> _PROBLEM DETAILS_
Look in the data below for the line that contains "cases hf : fetch s with". Copy that line and the remaining lines exactly.

Dataset items
☆ ☆ ☆ ☆ ☆ ☆ ☆
-- ==== Sys2Proof/Machine/Transport.lean ====
section
/-! DEFINITION. The transport demultiplexer and the transport decoders (spec/42_transport_demux.md R160 to R178), each as the
step it takes in a PARSE (spec/44_frame_sequencer.md R203, R204, R206). -/

namespace Sys2Proof.Machine

/-- What DEC_UNKNOWN writes (R177): the event, zero bytes consumed; nothing is read and nothing faults. -/
def noteUnsupported (s : State) : State := { s with unsup := true, l4Hlen := some 0 }

/-- DEC_UNKNOWN, then the payload phase (R177, R203, R206). -/
def unknownStep (s : State) : State := enterPayload (noteUnsupported s)

/-- DEMUX on the protocol number p (R160): it writes L4_TAG; the tag UNKNOWN runs DEC_UNKNOWN in the same step, the others
leave their decoder to the next (R203). -/
def demuxStep (p : Byte) (s : State) : State :=
  if tagOf p = .unknown then unknownStep { s with l4Tag := some .unknown }
  else { s with l4Tag := some (tagOf p), phase := .l4dec }

/-- DEC_ICMP (R165): its check, then its registers. -/
def icmpDecode (s : State) : State :=
  match fixedCheck s s.off Config.icmpHlen with
  | some c => raiseL4 c s.off s
  | none => consumeL4 8 { s with icmp := icmpRegsOf (decodeIcmp (viewAt s s.off)) }

/-- DEC_UDP (R168): its check, then its registers. -/
def udpDecode (s : State) : State :=
  match fixedCheck s s.off Config.udpHlen with
  | some c => raiseL4 c s.off s
  | none => consumeL4 8 { s with udp := udpRegsOf (decodeUdp (viewAt s s.off)) }

/-- The TCP header at q, read field by field (R173). -/
def tcpHeaderAt (s : State) (q : Nat) : TcpHeader := decodeTcp (viewAt s q)

/-- DEC_TCP (R172, R173): its checks, then its registers. -/
def tcpDecode (s : State) : State :=
  match tcpCheck s s.off with
  | some c => raiseL4 c s.off s
  | none => consumeL4 (wordsToBytes (tcpHeaderAt s s.off).doff) { s with tcp := tcpRegsOf (tcpHeaderAt s s.off) }

/-- DEMUX (R160, R203): the operand is IP_PROTO, and DEMUX cannot fault. Where the register holds no value, which no run from
reset meets, the number read is a free value (R25 gives none; log 16). -/
def execDemux (s : State) : Host.Outcome State Fault Refusal :=
  match s.ip.proto with
  | some p => .next (demuxStep p s)
  | none => .next (demuxStep (Config.freeProto s.draws) (draw s))

/-- DEC_ICMP, with or without a fault, then the payload phase (R204). -/
def execDecIcmp (s : State) : Host.Outcome State Fault Refusal := .next (enterPayload (icmpDecode s))

/-- DEC_UDP, with or without a fault, then the payload phase (R204). -/
def execDecUdp (s : State) : Host.Outcome State Fault Refusal := .next (enterPayload (udpDecode s))

/-- DEC_TCP, with or without a fault, then the payload phase (R204). -/
def execDecTcp (s : State) : Host.Outcome State Fault Refusal := .next (enterPayload (tcpDecode s))

/-- DEC_UNKNOWN.IGMP: protocol 2 (R177). -/
def execDecUnknownIgmp (s : State) : Host.Outcome State Fault Refusal := .next (unknownStep s)

/-- DEC_UNKNOWN.P41: protocol 41 (R177). -/
def execDecUnknownP41 (s : State) : Host.Outcome State Fault Refusal := .next (unknownStep s)

/-- DEC_UNKNOWN.OSPF: protocol 89 (R177). -/
def execDecUnknownOspf (s : State) : Host.Outcome State Fault Refusal := .next (unknownStep s)

/-- DEC_UNKNOWN.SCTP: protocol 132 (R177). -/
def execDecUnknownSctp (s : State) : Host.Outcome State Fault Refusal := .next (unknownStep s)

/-- DEC_UNKNOWN, the default row: its effect does not depend on the protocol number (R177). -/
def execDecUnknown (_ : Byte) (s : State) : Host.Outcome State Fault Refusal := .next (unknownStep s)

end Sys2Proof.Machine
end

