-- ==== Sys2Proof/Machine/Step.lean ====
section
/-! DEFINITION. One step of the machine: the move at the head of the queue, or the parser's step where the queue is empty
(spec/00_scope.md R14, spec/44_frame_sequencer.md R201). -/

namespace Sys2Proof.Machine

/-- The operation that a selector value stands for; where it stands for none nothing changes, and no value the parser fetches
is such a one (fetch_row_decodes). -/
def runSelected (v : Selector) (s : State) : Host.Outcome State Fault Refusal :=
  match decodeSelector v with
  | .ok i => exec i s
  | .error _ => .next s

/-- The parser's move (R201): the operation it fetches, a free value used to fetch it being used up (log 16); in IDLE and DONE
it has none and nothing changes (R40). -/
def parserMove (s : State) : Host.Outcome State Fault Refusal :=
  match fetch s with
  | .nothing => .next s
  | .row v => runSelected v s
  | .drawn v => runSelected v (draw s)

/-- A queued call: functions and primitives only. -/
def callMove (i : Instr) (s : State) : Host.Outcome State Fault Refusal :=
  if i.isFunction then exec i s else .refused .notAFunction

/-- One step. -/
def step (s : State) : Host.Outcome State Fault Refusal :=
  match s.pending with
  | [] => parserMove s
  | .parser :: rest => parserMove { s with pending := rest }
  | .host h :: rest => hostMove h { s with pending := rest }
  | .call i :: rest => callMove i { s with pending := rest }

/-- The state whose next step performs the row that the table word w of nbits bits stands for. -/
def State.withFetchWord (s : State) (nbits w : Nat) : State := placeWord s nbits w

end Sys2Proof.Machine
end

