/-! ### The parser's move by the selector in force -/

/-- The parser runs the row it fetches (R201). -/
theorem parserMove_row (hf : fetch s = .row v) (hv : decodeSelector v = .ok i) : parserMove s = exec i s := by
  rw [parserMove, hf]
  exact runSelected_ok v i s hv

/-- The parser runs the row it fetches by a free value, which is used up (log 16). -/
theorem parserMove_drawn (hf : fetch s = .drawn v) (hv : decodeSelector v = .ok i) : parserMove s = exec i (draw s) := by
  rw [parserMove, hf]
  exact runSelected_ok v i (draw s) hv

/-- With no move queued one step runs the row fetched (R201). -/
theorem step_row (hq : s.pending = []) (hf : fetch s = .row v) (hv : decodeSelector v = .ok i) : step s = exec i s :=
  (step_parserMove hq).trans (parserMove_row hf hv)

/-- Which row is fetched does not depend on the moves still queued. -/
theorem fetch_pending (s : State) (rest : List Move) : fetch { s with pending := rest } = fetch s := rfl

/-! ### The selector in force by phase -/

/-- In phase IPDEC, CMD = 1 and fused steps select the command (R110, R220, log 4). -/
theorem fetch_ipdec_command (hp : s.phase = .ipdec) (h : s.cmd = 1 ∨ s.fused = true) : fetch s = .row (.cmd s.cmd) := by
  simp only [fetch, hp, if_pos h]

theorem fetch_ipdec_step (hp : s.phase = .ipdec) (hcmd : s.cmd = 0) (hfused : s.fused = false) :
    fetch s = .row (.phase 1) := by
  simp only [fetch, hp, hcmd, hfused]
  rfl

theorem fetch_demux (hp : s.phase = .demux) : fetch s = .row (.phase 2) := by simp only [fetch, hp]

theorem fetch_l4dec {g : L4Tag} (hp : s.phase = .l4dec) (hg : s.l4Tag = some g) : fetch s = .row (tagSelector g s.ip) := by
  simp only [fetch, hp, fetchDecoder, hg]

theorem fetch_payload (hp : s.phase = .payload) : fetch s = .row (.phase 4) := by simp only [fetch, hp]

/-- In phase L4DEC without a tag the decoder of a free tag runs, which is used up (log 16). -/
theorem parserMove_untagged (hp : s.phase = .l4dec) (hg : s.l4Tag = none) :
    parserMove s = .next (decoderStep (L4Tag.ofCode (Config.freeTag s.draws)) (draw s)) := by
  simp only [parserMove, fetch, hp, fetchDecoder, hg]
  exact runSelected_tagSelector _ s.ip (draw s)

/-- The decoder of a tag's code: the rows of 1, 2 and 3, and DEC_UNKNOWN for 0 (R112, R204, R177). -/
theorem decoderStep_ofCode (c : BitVec 2) (s : State) : .next (decoderStep (L4Tag.ofCode c) s) =
    if c = 1 then exec .decIcmp s else if c = 2 then exec .decTcp s else if c = 3 then exec .decUdp s
    else .next (unknownStep s) := by
  unfold L4Tag.ofCode
  split_ifs <;> rfl

/-! ### Placed operations (log 15) -/

/-- A number of no named row selects DEC_UNKNOWN in DEMUX as well (R111, R160). -/
theorem tagOf_unnamed {p : Byte} (h : p ∉ namedProtocols) : tagOf p = .unknown := by
  simp only [namedProtocols, List.mem_cons, List.not_mem_nil, or_false, not_or] at h
  obtain ⟨h1, -, h6, h17, -⟩ := h
  exact tagOf_unlisted h1 h6 h17

/-- The selector in force after `place` is the one that the row is encoded by (R110, R111, R201). -/
theorem fetch_place (hwf : i.wf = true) (hv : encode i = some v) (s : State) : fetch (place i s) = .row v := by
  cases i <;> cases hv
  case decUnknown p =>
    have hu : tagOf p = .unknown := tagOf_unnamed ((wf_decUnknown p).1 hwf)
    exact congrArg Fetched.row (if_pos hu)
  all_goals rfl

/-- An operation that is no function has a selector value (R110, R111, R201). -/
theorem encode_of_not_function (hi : i.isFunction = false) : ∃ v, encode i = some v := by
  cases i <;> cases hi <;> exact ⟨_, rfl⟩

theorem place_pending (hi : i.isFunction = false) (s : State) : (place i s).pending = [] := by
  cases i <;> cases hi <;> rfl

theorem place_function_pending (hi : i.isFunction = true) (s : State) : (place i s).pending = [.call i] := by
  cases i <;> cases hi <;> rfl

end Sys2Proof.Machine
end

section
/-! SUPPORT. What makes the block busy (spec/10_state.md R39, spec/44_frame_sequencer.md R212): no host move but a write of 1 to
START does, and neither does the parser. -/

namespace Sys2Proof.Machine

variable {s t : State} {m : HostMove}

/-- A host move after which a block that was not busy is busy is the one that starts a command (R39). -/
theorem hostMove_starts (h : hostMove m s = .next t) (hs : busy s = false) (ht : busy t = true) :
    m = .writeStart 1 := by
  have idle {u : State} (e : t = u) (hu : busy u = false) : m = .writeStart 1 :=
    absurd (ht.symm.trans (e ▸ hu)) (by decide)
  obtain ⟨v, -, e⟩ | ⟨v, -, e⟩ | ⟨v, -, -, e⟩ | ⟨v, hm, e⟩ | ⟨a, bs, -, -, e⟩ | ⟨n, -, e⟩ | ⟨-, e⟩ | ⟨-, e⟩ :=
    hostMove_cases m s t h
  · exact idle (e.trans (writeCmd_not_busy hs v)) hs
  · exact idle (e.trans (writeTarget_not_busy hs v)) hs
  · exact idle (e.trans (writeFlen_not_busy hs v)) hs
  · obtain e' | ⟨-, hv, -⟩ := writeStart_cases v s
    · exact idle (e.trans e') hs
    · rw [hm, hv]
  · exact idle e hs
  · exact idle e hs
  · obtain e' | ⟨c, -, e'⟩ := takeChunk_cases s
    · exact idle (e.trans e') hs
    · exact idle (e.trans e') hs
  · exact idle e rfl

end Sys2Proof.Machine
end

section
/-! PROOFS. The statements about the steps of the sequencer (spec/44_frame_sequencer.md R201 to R206, R212): which operation a
step runs, what makes the block busy, PAYCHUNK, and the moves that are the model's own choice. -/

namespace Sys2Proof.Machine

/-- Settles O54: neither the parser in IDLE and DONE nor a call starts a command, and of the host's moves only START does. -/
theorem onlyStartMakesBusy : Obligations.OnlyStartMakesBusy := by
  intro s t h hs ht
  obtain ⟨-, hm⟩ | ⟨rest, -, hm⟩ | ⟨m, rest, hq, hm⟩ | ⟨i, rest, -, hf, hm⟩ := step_cases s t h
  · rw [parserMove_not_busy s hs] at hm
    cases hm
    exact absurd (ht.symm.trans hs) (by decide)
  · rw [parserMove_not_busy { s with pending := rest } hs] at hm
    cases hm
    exact absurd (ht.symm.trans hs) (by decide)
  · exact ⟨rest, hostMove_starts hm hs ht ▸ hq⟩
  · obtain ⟨r, rfl⟩ := exec_function_cases i _ t hf hm
    exact absurd (ht.symm.trans hs) (by decide)

/-- Settles O1: the queue's head decides who moves, and the parser runs the row it fetches. -/
theorem stepRunsDecodedRow : Obligations.StepRunsDecodedRow := by
  refine ⟨fun s v i hq hf hv => step_row hq hf hv, fun s v i rest hq hf hv => ?_, fun s i rest hq hi => ?_,
    fun s v i hq hf hv => ?_, fun s v i rest hq hf hv => ?_⟩
  · exact (step_queued_parser hq).trans (parserMove_row ((fetch_pending s rest).trans hf) hv)
  · exact (step_queued_call hq).trans (callMove_function hi _)
  · exact (step_parserMove hq).trans (parserMove_drawn hf hv)
  · exact (step_queued_parser hq).trans (parserMove_drawn ((fetch_pending s rest).trans hf) hv)

/-- Settles O2, phase by phase: the selector in force and the row it decodes to. -/
theorem phaseSelectsOperation : Obligations.PhaseSelectsOperation := by
  refine fun s hq => ⟨fun hp => ?_, fun hp hcmd hfused => ?_, fun hp hcmd => ?_, fun hp => ?_, fun hp hg => ?_,
    fun hp hg => ?_, fun hp hg => ?_, fun hp => ?_⟩
  · rw [step_parserMove hq]
    exact parserMove_not_busy s (by obtain hp | hp := hp <;> simp [busy, hp])
  · exact step_row hq (fetch_ipdec_step hp hcmd hfused) rfl
  · exact step_row hq (fetch_ipdec_command hp (.inl hcmd)) (by rw [hcmd]; rfl)
  · exact step_row hq (fetch_demux hp) rfl
  · exact step_row hq (fetch_l4dec hp hg) rfl
  · exact step_row hq (fetch_l4dec hp hg) rfl
  · exact step_row hq (fetch_l4dec hp hg) rfl
  · exact step_row hq (fetch_payload hp) rfl

/-- Settles O3: a placed row is in force by its own selector value, a placed function is called. -/
theorem placedOperationRunsNext : Obligations.PlacedOperationRunsNext := by
  intro i s hwf
  cases hi : i.isFunction with
  | true => exact (step_queued_call (place_function_pending hi s)).trans (callMove_function hi _)
  | false =>
    obtain ⟨v, hv⟩ := encode_of_not_function hi
    exact step_row (place_pending hi s) (fetch_place hwf hv s) (decodeSelector_encode i v hwf hv)

/-- Settles O38: at the end of the frame the payload step finishes, before it the step emits the next chunk. -/
theorem paychunkEmitsOneChunk : Obligations.PaychunkEmitsOneChunk := by
  refine fun s => ⟨fun h => ?_, fun h => ?_⟩
  · rw [exec, execPaychunk, payStep, if_pos h.ge]
  · rw [exec, execPaychunk, payStep, if_neg h.not_ge]
    rfl

/-- Settles O39: the step finishes wherever the cursor is not before the end of the frame (log 12). -/
theorem paychunkPastTheEndFinishes : Obligations.PaychunkPastTheEndFinishes := by
  intro s h
  rw [exec, execPaychunk, payStep, if_pos h.le]

/-- Settles O60, move by move. -/
theorem remainingMoves : Obligations.RemainingMoves := by
  refine ⟨fun s hq hp hcmd hfused => ?_, fun s hq hp hg => ?_, fun s p hq hp hg hproto hu => ?_, fun s hq hp hg => ?_,
    fun s i rest hq hi => ?_, fun s rest hq hnone => ?_⟩
  · exact step_row hq (fetch_ipdec_command hp (.inr hfused)) (by rw [hcmd]; rfl)
  · rw [step_parserMove hq, parserMove_l4dec s .unknown hp hg]
    exact congrArg Host.Outcome.next (unknownStep_writes s)
  · rw [step_parserMove hq, parserMove_l4dec s .unknown hp hg, exec_decodeProto, hu]
  · rw [step_parserMove hq, parserMove_untagged hp hg, decoderStep_ofCode]
    rfl
  · exact (step_queued_call hq).trans (callMove_refused hi _)
  · have htake := takeChunk_none (s := { s with pending := rest }) hnone
    rw [step_host hq, hostMove, htake]

end Sys2Proof.Machine
end

section
/-! SUPPORT. The address filter (spec/45_address_filter.md R220 to R222): its comparison, and its answer for a header that passes
the checks. -/

namespace Sys2Proof.Machine

variable {s : State}

/-- The comparison of all 32 bits, and nothing more (R222). -/
theorem matchFlag_eq_true_iff (s : State) (p : Nat) :
    matchFlag s p = true ↔ s.target = rd32 s (p + 12) ∨ s.target = rd32 s (p + 16) := decide_eq_true_iff

/-- FILTER answers a header that passes the checks by the comparison and is done (R220). -/
theorem exec_filter_answers (hc : ipCheck s s.off = none) :
    exec .filter s = .next { s with matchBit := some (matchFlag s s.off), matchValid := true, phase := .done } := by
  rw [exec, execFilter, filterStep, hc]

end Sys2Proof.Machine
end

section
/-! PROOFS. The statements about the address filter (spec/45_address_filter.md R222, R223). -/

namespace Sys2Proof.Machine

/-- Settles O45: the checks pass, so the answer is the comparison with the two addresses. -/
theorem filterAnswersMatch : Obligations.FilterAnswersMatch := fun s h20 h5 hlen =>
  ⟨matchFlag s s.off, exec_filter_answers (ipCheck_passed h20 h5 hlen), matchFlag_eq_true_iff s s.off⟩

/-- Settles O46: a recorded fault writes FAULT, FAULT_OFF and PHASE, an answer MATCH, MATCH_VALID and PHASE. -/
theorem filterFrame : Obligations.FilterFrame := by
  intro s t h
  obtain rfl : filterStep s = t := Host.Outcome.next.inj h
  obtain ⟨c, -, e⟩ | ⟨-, e⟩ := filterStep_cases s <;> rw [e] <;> exact ⟨rfl, fun _ => rfl⟩

end Sys2Proof.Machine
end

section
/-! SUPPORT. That the parser's move is answered in every state (spec/44_frame_sequencer.md R201, spec/60_exceptions.md R235): every
operation that a selector stands for is, and whatever is fetched is such an operation. -/

namespace Sys2Proof.Machine

variable {i : Instr} {v : Selector}

/-- An operation that is no function answers a next state: its faults are recorded and stop nothing (R235). -/
theorem exec_answers (hi : i.isFunction = false) (s : State) : ∃ t, exec i s = .next t := by
  cases i <;> cases hi
  case demux => obtain ⟨p, -, e⟩ | ⟨-, e⟩ := execDemux_cases s <;> exact ⟨_, e⟩
  all_goals exact ⟨_, rfl⟩

/-- A row that rests on a free value names an operation as well (log 16). -/
theorem fetch_drawn_decodes {s : State} (hf : fetch s = .drawn v) : ∃ i, decodeSelector v = .ok i := by
  obtain ⟨-, -, rfl⟩ := fetch_drawn s v hf
  exact tagSelector_decodes _ _

/-- The parser's move answers a next state (R201). -/
theorem parserMove_answers (s : State) : ∃ t, parserMove s = .next t := by
  cases hf : fetch s with
  | nothing => exact ⟨s, by rw [parserMove, hf]⟩
  | row v =>
    obtain ⟨i, hv⟩ := fetch_row_decodes s v hf
    rw [parserMove_row hf hv]
    exact exec_answers (decodeSelector_not_function v i hv) s
  | drawn v =>
    obtain ⟨i, hv⟩ := fetch_drawn_decodes hf
    rw [parserMove_drawn hf hv]
    exact exec_answers (decodeSelector_not_function v i hv) (draw s)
☆ ☆ ☆ ☆ ☆ ☆ ☆
> _FINISHED EXERCISE_
  cases hf : fetch s with
  | nothing => exact ⟨s, by rw [parserMove, hf]⟩
  | row v =>
    obtain ⟨i, hv⟩ := fetch_row_decodes s v hf
    rw [parserMove_row hf hv]
    exact exec_answers (decodeSelector_not_function v i hv) s
  | drawn v =>
    obtain ⟨i, hv⟩ := fetch_drawn_decodes hf
    rw [parserMove_drawn hf hv]
    exact exec_answers (decodeSelector_not_function v i hv) (draw s)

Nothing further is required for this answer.